The reason of the increase of strength under 1% of salt is the ionic bands created between soil particles. But in samples containing more salt, the soil becomes rich in Na+ ions which results in soil dispersing and consequently a reduction in the strength. Therefore, in samples having 3% of sodium chloride the unconfined strength is decreased nearly to the pure soil and in samples with 5% of salt, the large amount of sodium ions are so much that its dispersing effect is dominant to its ionic connection effect, therefore the unconfined strength drops down to somewhat much less than the pure soil and close to 7 day samples.
Fig. 5: | Variation of uniaxial compressive strength of 7 day samples containing lime and sodium chloride |
The effect of sodium chloride on unconfined strength of stabilized samples with lime: The results of compressive strength test of samples containing 2, 4, 6 and 8% lime conjugate with 1, 2, 3 and 5% sodium chloride after 28 days of curing are shown in Fig. 4. As revealed, regardless the percentage of lime, the presence of sodium chloride has a positive effect on the unconfined compressive strength of the soil. Moreover, its influence increases as its percentage increases, but this effect will be negligible after almost 5% of concentration.
In samples with 2% lime by adding 1 to 5% of sodium chloride, the strength increases about 4 to 9%. With increasing the percentage of lime the influence of salt is reduced such that in samples containing 8% lime by adding 1 to 5% sodium chloride, the strength improvement is limited between 1 to 3%. One may conclude that in samples containing high percentage of lime, the influence of pozoolanic reaction is much enough to dominant the influence of salt. However, in samples containing 6 and 8% of lime, the presence of sodium chloride has resulted in 1 to 4% increase in strength.
The effect of sodium chloride on unconfined strength after 7 days of curing is presented in Fig. 5. In these samples, the effect of sodium chloride is similar to 28 day samples but slightly more.

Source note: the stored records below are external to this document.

-- ==== Sys2Proof/Machine/Training.lean ====
section
/-! DEFINITION. The training step: cue points, the veto token and its tree, the seal wave, the seal and its work, step
starts, the loss-scale exponent, grid exponents, abandonment, and the twin's part in gate and seal (R141, R248 to R267,
R282, R301 to R303, R351, R352, R376, R377, R391, R422, R485). -/

namespace Sys2Proof.Machine

/-! ### The job tree (R351) -/

/-- The children of a module on the job tree. -/
def kidsOf (pl : Plan) : List Nat :=
  ((List.range 16).map fun i => 16 * pl.lidx + 1 + i).filter fun l => decide (l < pl.nmod)

/-- The parent of a module that is not the root. -/
def parentOf (pl : Plan) : Nat := (pl.lidx - 1) / 16

/-- Whether the module's own contribution and all its children's are in. -/
def TreeSt.full (t : TreeSt) (pl : Plan) : Bool := t.own && (kidsOf pl).all t.kids.contains

/-- A child's contribution that has not come before. -/
def TreeSt.fresh (t : TreeSt) (pl : Plan) (src : Nat) : Bool := (kidsOf pl).contains src && !t.kids.contains src

/-- Sends one control message to every child. -/
def toKids (s : State) (p : Part) (pl : Plan) (mtype : Nat) (body : List Byte) : State :=
  (kidsOf pl).foldl (fun s l => sendTo s p l mtype body) s

/-! ### The veto token (R253 to R257) -/

/-- The check word of a step (R254). -/
def checkWord (j : Job) : W32 := BitVec.ofNat 32 (j.step % 65536 + pat 8 j.ls * 65536 + j.epoch % 256 * 2 ^ 24)

/-- The agreement word: the CRC-32C of the 48-byte record (R254). -/
def agreeWord (j : Job) : W32 :=
  let pl := j.plan
  crc32c (bytesOf 8 pl.seed.toNat ++ bytesOf 8 pl.step0 ++ bytesOf 8 j.epoch ++ bytesOf 2 pl.nmod ++ bytesOf 2 pl.ngt
    ++ bytesOf 2 pl.lsw ++ bytesOf 1 pl.level ++ bytesOf 1 pl.look ++ bytesOf 1 pl.lsmode ++ bytesOf 1 (pat 8 pl.ls0)
    ++ bytesOf 1 (pat 8 pl.lsmin) ++ bytesOf 1 (pat 8 pl.lsmax) ++ bytesOf 12 0)

/-- The token entry of a grid tensor's reports. -/
def gridEntry (g : GridRep) : BitVec 16 := BitVec.ofNat 16 (pat 8 g.emax + 256 * b2n g.sat + 512 * b2n g.nf)

/-- The reason bits that veto a step: bits [4:0] of VETO (R255). -/
def vetoes (v : W32) : Bool := v &&& 0x1F#32 != 0#32

/-- The module's contribution (R253, R255). -/
def contribution (j : Job) : Token :=
  let gs := (List.range j.plan.ngt).map fun k => tabGet {} j.rep.grids k
  let v := j.rep.bits ||| (if gs.any (·.nf) then vNonfin else 0) ||| (if gs.any (·.sat) then vGsat else 0)
  let bad : Bool := v &&& 0xF#32 != 0#32
  { step := j.step, chka := checkWord j, chko := checkWord j, veto := v,
    first := if bad then j.plan.lidx else 0xFFFF, nveto := b2n bad,
    agra := agreeWord j, agro := agreeWord j, grids := gs.map gridEntry }

/-- Combines two entries of one grid tensor: OR of the flags, the larger EMAX. -/
def gridJoin (a b : BitVec 16) : BitVec 16 :=
  let x := sgn 8 a.toNat
  let y := sgn 8 b.toNat
  BitVec.ofNat 16 (pat 8 (if x < y then y else x) + 256 * b2n (bit 8 a.toNat || bit 8 b.toNat)
    + 512 * b2n (bit 9 a.toNat || bit 9 b.toNat))

/-- Combines the grid entries of two contributions; the longer one's further entries stand. -/
def gridsJoin : List (BitVec 16) → List (BitVec 16) → List (BitVec 16)
  | [], l => l
  | l, [] => l
  | a :: s, b :: t => gridJoin a b :: gridsJoin s t

end Sys2Proof.Machine

namespace Sys2Proof
open Machine

/-- Combines two contributions (R253). -/
def Token.join (a b : Token) : Token :=
  { step := a.step, chka := a.chka &&& b.chka, chko := a.chko ||| b.chko, veto := a.veto ||| b.veto,
    first := Nat.min a.first b.first, nveto := Nat.min (a.nveto + b.nveto) 65535,
    agra := a.agra &&& b.agra, agro := a.agro ||| b.agro, grids := gridsJoin a.grids b.grids }

/-- Whether the combined words show a disagreement (R254). -/
def Token.incons (t : Token) : Bool := t.chka != t.chko || t.agra != t.agro

/-- The bytes of a contribution or result: the 64-byte header and the grid entries. -/
def Token.bytes (t : Token) : List Byte :=
  bytesOf 8 t.step ++ bytesOf 4 t.chka.toNat ++ bytesOf 4 t.chko.toNat ++ bytesOf 4 t.veto.toNat ++ bytesOf 2 t.first
  ++ bytesOf 2 t.nveto ++ bytesOf 4 t.agra.toNat ++ bytesOf 4 t.agro.toNat ++ bytesOf 32 0
  ++ t.grids.flatMap fun g => bytesOf 2 g.toNat

end Sys2Proof

namespace Sys2Proof.Machine

/-- Passes the token on once the module's part of the tree is complete: to its parent, or, at the root, as the result
to its children (R351). -/
def tokenUp (s : State) (p : Part) : State :=
  match getJob s p with
  | none => s
  | some j =>
    match j.tokTree.full j.plan, j.tokAcc with
    | true, some t =>
      if j.plan.lidx = 0 then toKids (modJob s p fun j => { j with tokRes := some t }) p j.plan 0x20 t.bytes
      else sendTo s p (parentOf j.plan) 0x20 t.bytes
    | _, _ => s

/-- Joins a contribution into what the module holds of the token. -/
def Job.joinToken (j : Job) (t : Token) : Job :=
  { j with tokAcc := some (match j.tokAcc with | none => t | some a => a.join t) }

/-- Whether a function of the partition is on a port in host-loss hold (R391). -/
def lostHost (s : State) (p : Part) : Bool :=
  s.fns.any fun kv => kv.2.pv && kv.2.part == p && (getPort s (portOf kv.1)).hold

/-- The step sequencer makes the module's contribution. A partition that has lost a host and holds no batch for the
next step sets HOLD (R253, R391). -/
def contribute (s : State) (p : Part) : State :=
  match getJob s p with
  | none => s
  | some j =>
    if j.contributed then s
    else
      let t := contribution j
      let h : Bool := lostHost s p && !j.accepted.contains (j.step + 1)
      let s := wrNow s tokBase t.bytes
      let s := modJob s p fun j => { j.joinToken t with
        contributed := true, hold := j.hold || h, tokTree := { j.tokTree with own := true } }
      tokenUp s p

/-- A contribution or the result arrives on the job tree. -/
def tokenMsg (s : State) (p : Part) (src : Nat) (down : Bool) (t : Token) : State :=
  match getJob s p with
  | none => s
  | some j =>
    if t.step ≠ nextStep s p then s
    else if down then
      if j.plan.lidx ≠ 0 ∧ src = parentOf j.plan ∧ j.tokRes.isNone ∧ j.token.isNone then
        toKids (modJob s p fun j => { j with tokRes := some t }) p j.plan 0x20 t.bytes
      else s
    else if j.tokTree.fresh j.plan src then
      tokenUp (modJob s p fun j => { j.joinToken t with tokTree := { j.tokTree with kids := src :: j.tokTree.kids } }) p
    else s

/-! ### The twin (R300 to R303) -/

/-- The module of the other fabric with the same pod and slot. -/
def twinNode (s : State) : NodeAddr := myNode s ^^^ 0x4000#16

/-- Sends a message of the redundant pair to the twin. -/
def toTwin (s : State) (p : Part) (mtype : Nat) (body : List Byte) : State := sendNode s p (twinNode s) mtype body

/-- Changes the state of the redundant pair. -/
def modTwin (s : State) (p : Part) (f : Twin → Twin) : State := modJob s p fun j => { j with twin := f j.twin }

/-- Whether the step is vetoed on the module: its own result or its twin's says so, one that came before the twin was lost
among them (R255, R301). -/
def stepVetoed (j : Job) : Bool :=
  let v (t : Option Token) : Bool := match t with | some t => vetoes t.veto | none => false
  v j.token || v j.twin.token

/-- The VETO of the seal record: the OR of both twins' results (R301). -/
def vetoWord (j : Job) : W32 :=
  let v (t : Option Token) : W32 := match t with | some t => t.veto | none => 0
  v j.token ||| v j.twin.token

/-- The combined result completes on the module: it is checked for INCONS and stored in the staging area (R254, R256,
R257), and sent to the twin (R301). -/
def tokenComplete (s : State) (p : Part) : State :=
  match getJob s p with
  | none => s
  | some j =>
    match j.tokRes, j.token with
    | some t, none =>
      if !j.contributed then s
      else
        let t := if t.incons then { t with veto := t.veto ||| vIncons } else t
        let s := if t.incons then raise s p evStepIncons [j.step] else s
        let s := wrNow (wrNow s (tokBase + 0x400) t.bytes) (tokBase + 0x800 + j.step % 16 * 1024) t.bytes
        let s := modJob s p fun j => { j with token := some t, tokRes := none }
        if j.twin.paired then modTwin (toTwin s p 0x23 t.bytes) p fun w => { w with ownAt := s.tim.now } else s
    | _, _ => s

/-- Whether the token has completed for the gate: on the module and, in a pair, on its twin (R259, R301). -/
def tokenHere (j : Job) : Bool := j.token.isSome && (!j.twin.paired || j.twin.token.isSome)

/-! ### Cue points (R248, R249, R258) -/

/-- Whether any instruction or queued entry of a partition is still under way in the array or the vector engine. -/
def unitsIdle (s : State) (p : Part) : Bool :=
  s.arr.flying.all (fun f => f.part != p) && s.vec.flying.all (fun f => f.part != p)
  && s.arr.defq.all (fun d => d.part != p)

/-- Whether every stream in UNITS has arrived at a cue point. -/
def arrivedAll (j : Job) (c : Nat) : Bool :=
  (setBitsOf 3 (cueUnits (nth 0 j.plan.cues c))).all fun u => j.arrived.contains (c, u)

/-- Whether a cue point's condition holds (R244, R249, R422). A phase or an entry whose word a vetoed step skips counts as
completed (DEDUCED from R258 and R260: a vetoed step reaches its seal); none has completed while a write is held for a
queued deferred entry (R68). -/
def cueHolds (s : State) (p : Part) (j : Job) (c : Nat) : Bool :=
  let q := nth 0 j.plan.cues c
  let dma : Bool := !bit 0 (cueUnits q) || planDmaDone s p
  if j.phase = .testing then
    dma && (cueType q != 6 || (planDmaDone s p && unitsIdle s p))
  else
    dma && (match cueType q with
    | 0 => true
    | 1 => (s.parked.isEmpty && phaseDone s p j (cueRef q % 64) (bits 10 8 (cueRef q)))
      || j.skipped.any fun x => match x with
        | .lkg g ph => g.toNat == cueRef q % 64 && ph == bits 10 8 (cueRef q)
        | _ => false
    | 2 => (s.parked.isEmpty && xchDone j (cueRef q)) || j.skipped.any fun x => match x with
        | .xch e => e.toNat == cueRef q
        | _ => false
    | 3 => true
    | 4 => tokenHere j
    | 5 => j.accepted.contains j.step && batchSorted j j.step
    | _ => j.lastSeal == some j.step)

/-- Whether a cue point may fire now. -/
def cueReady (s : State) (p : Part) (j : Job) (c : Nat) : Bool :=
  decide (c < j.plan.cues.length) && j.streaming && !j.fired.contains c && arrivedAll j c && cueHolds s p j c

/-- The streams of a partition. -/
def units : List SUnit := [.seq, .arr, .vec]

/-- Counts the cycles for which the streams waited at a cue point for what it names: a hold at the intake cue point
and the gate, a wait for a peer or the twin at the others (R141, R259, R483). -/
def countWait (s : State) (p : Part) (j : Job) (c : Nat) : State :=
  let ty := cueType (nth 0 j.plan.cues c)
  let ts := (units.filter fun u => (j.stream u).wait == some c).map fun u => nowCyc s - (j.stream u).waitAt
  let q := ts.foldl Nat.min (ts.headD 0)
  if ty = 5 then units.foldl (fun s u =>
      if (j.stream u).wait == some c then count s (unitBlk u) 1 3 q (atPart p) else s) s
  else if ty = 4 ∧ j.token.isNone then s
  else if ty = 4 then count (count s blkSeq 1 3 q (atPart p)) blkSeq 1 7 (if j.twin.paired then q else 0) (atPart p)
  else if ty = 1 ∨ ty = 2 then count s blkSeq 1 7 q (atPart p)
  else s

/-- The streams that wait at a cue point go on, with the firing cycle as their anchor (R245). -/
def releaseCue (j : Job) (c now : Nat) : Job :=
  units.foldl (fun j u => j.modStream u fun st =>
    if st.wait = some c then { st with wait := none, anchor := now } else st) j

/-- What firing a cue point of a type does besides: the token contribution, the veto gate (R253, R258). In a vetoed step
the exchange engines discard the data that awaits release. -/
def cueEffect (s : State) (p : Part) (ty : Nat) : State :=
  match ty with
  | 3 => contribute s p
  | 4 => modJob s p fun j =>
      let v := stepVetoed j
      { j with gate := true, vetoed := v, dense := if v then [] else j.dense,
               chunkOrder := if v then [] else j.chunkOrder }
  | _ => s

/-- A cue point fires (R249): its effect, its lateness, and the streams behind it. -/
def cueFire (s : State) (p : Part) (c : Nat) : State :=
  match getJob s p with
  | none => s
  | some j =>
    if !cueReady s p j c then s
    else
      let q := nth 0 j.plan.cues c
      let test : Bool := j.phase == .testing
      let s := if test then s else cueLate (countWait s p j c) p c (nowCyc s - j.stepStart - cuePlan q)
      let s := if test then s else cueEffect s p (cueType q)
      pump (modJob s p fun j => releaseCue { j with fired := c :: j.fired } c (nowCyc s))

/-! ### The loss-scale exponent and the grid exponents (R267, R282) -/

/-- LS of the next step and the growth count before any rise, as the seal of a step sets them. -/
def sealScale (j : Job) (vetoed : Bool) : Int × Nat :=
  if j.plan.lsmode = 0 then (j.plan.ls0, j.growth)
  else if vetoed then ((if j.ls - 1 < j.plan.lsmin then j.plan.lsmin else j.ls - 1), 0)
  else (j.ls, j.growth + 1)

/-- Whether the growth count has reached LSW, so that LS is due to rise. -/
def growthDue (j : Job) : Bool := j.plan.lsmode == 1 && decide (j.plan.lsw ≤ j.growth)

/-- LS after a rise. -/
def risen (j : Job) (ls : Int) : Int := if j.plan.lsmax < ls + 1 then j.plan.lsmax else ls + 1

/-- LS and the growth count of the next step as they stand after the seal, a rise that is due counted in. -/
def heldScale (j : Job) : Int × Nat := if growthDue j then (risen j j.ls, 0) else (j.ls, j.growth)

/-- LS and the growth count of the next step, a rise counted in. -/
def nextScale (j : Job) (vetoed : Bool) : Int × Nat :=
  let r := sealScale j vetoed
  heldScale { j with ls := r.1, growth := r.2 }

/-- LS rises by one where the growth count has reached LSW. -/
def lossGrowth (s : State) (p : Part) : State :=
  match getJob s p with
  | none => s
  | some j => if growthDue j then modJob s p fun j => { j with ls := risen j j.ls, growth := 0 } else s

/-- The grid exponent of the next step from the combined entry of a grid tensor (R282). -/
def nextGrid (g : Int) (hr : Nat) (e : BitVec 16) : Int :=
  let em := sgn 8 e.toNat
  let sat := bit 8 e.toNat
  if em = -128 ∧ !sat then g
  else
    let v := em + 1 + hr
    let v := if sat ∧ v < g + 1 then g + 1 else v
    if v < -127 then -127 else if 127 < v then 127 else v

/-- The grid exponents of the next step, from the module's own fabric's token. -/
def nextGrids (j : Job) : Tab Int :=
  let es := match j.token with | some t => t.grids | none => []
  (List.range (grEntries j.plan).length).foldl (fun t k =>
    tabSet t k (nextGrid (gridExp j k) (nth {} (grEntries j.plan) k).hr (nth 0x0080#16 es k))) j.grid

For example in samples containing 2% of lime, by adding up to 5% sodium chloride, the resistance of samples increases up to 10%.
As shown, the efficiency of lime on stabilization of saline soils is slightly more than non-saline soils. However, one may conclude that in spite sodium chloride reduces the compressive strength of pure soil significantly, but the presence of lime in the soil results in inversing this effect and causes a slight additional improvement in soil strength.
Fig. 6: | Relative increased compressive strength of samples containing lime versus sodium chloride (after 7 days curing) |
For 28 day samples, as presented in Fig. 4, similarly to 7 day samples, the performance of lime on stabilization of salty soils is slightly better than non-saline soils. Also it is concluded that in spite the effect of sodium chloride on the compressive strength of normal soils is a function of its concentration, but the presence of lime results in a slight additional improvement in soil strength with a continuous trend.
For a better understanding, relative increase in unconfined compressive strength of samples are shown in Fig. 6 and 7 for 7 and 28 day samples, respectively. As definition relative increase in unconfined compressive strength is obtained from Eq. 2 in which q0 is unconfined compressive strength of soil without sodium chloride and Δqu is the increased unconfined compressive strength due to the presence of sodium chloride.
(2) |
As revealed, both of 7 and 28 day samples present similar behaviors with respect to sodium chloride, i.e. the higher the percentage of salt, the more is the relative increase in compressive strength. However, the rate of rising in relative increased strength is a function of salt concentrations such that this rate is less pronounced for concentrations more than 3%. In the other hand, by increasing the amount of lime, the effect of sodium chloride is less pronounced.
These results are well matched with the results reported by Azarfar and Abdi (2003), however, the slight difference of increased strength observed between their results and those presented in this research is attributed to the differences in the characteristics of soils used by them.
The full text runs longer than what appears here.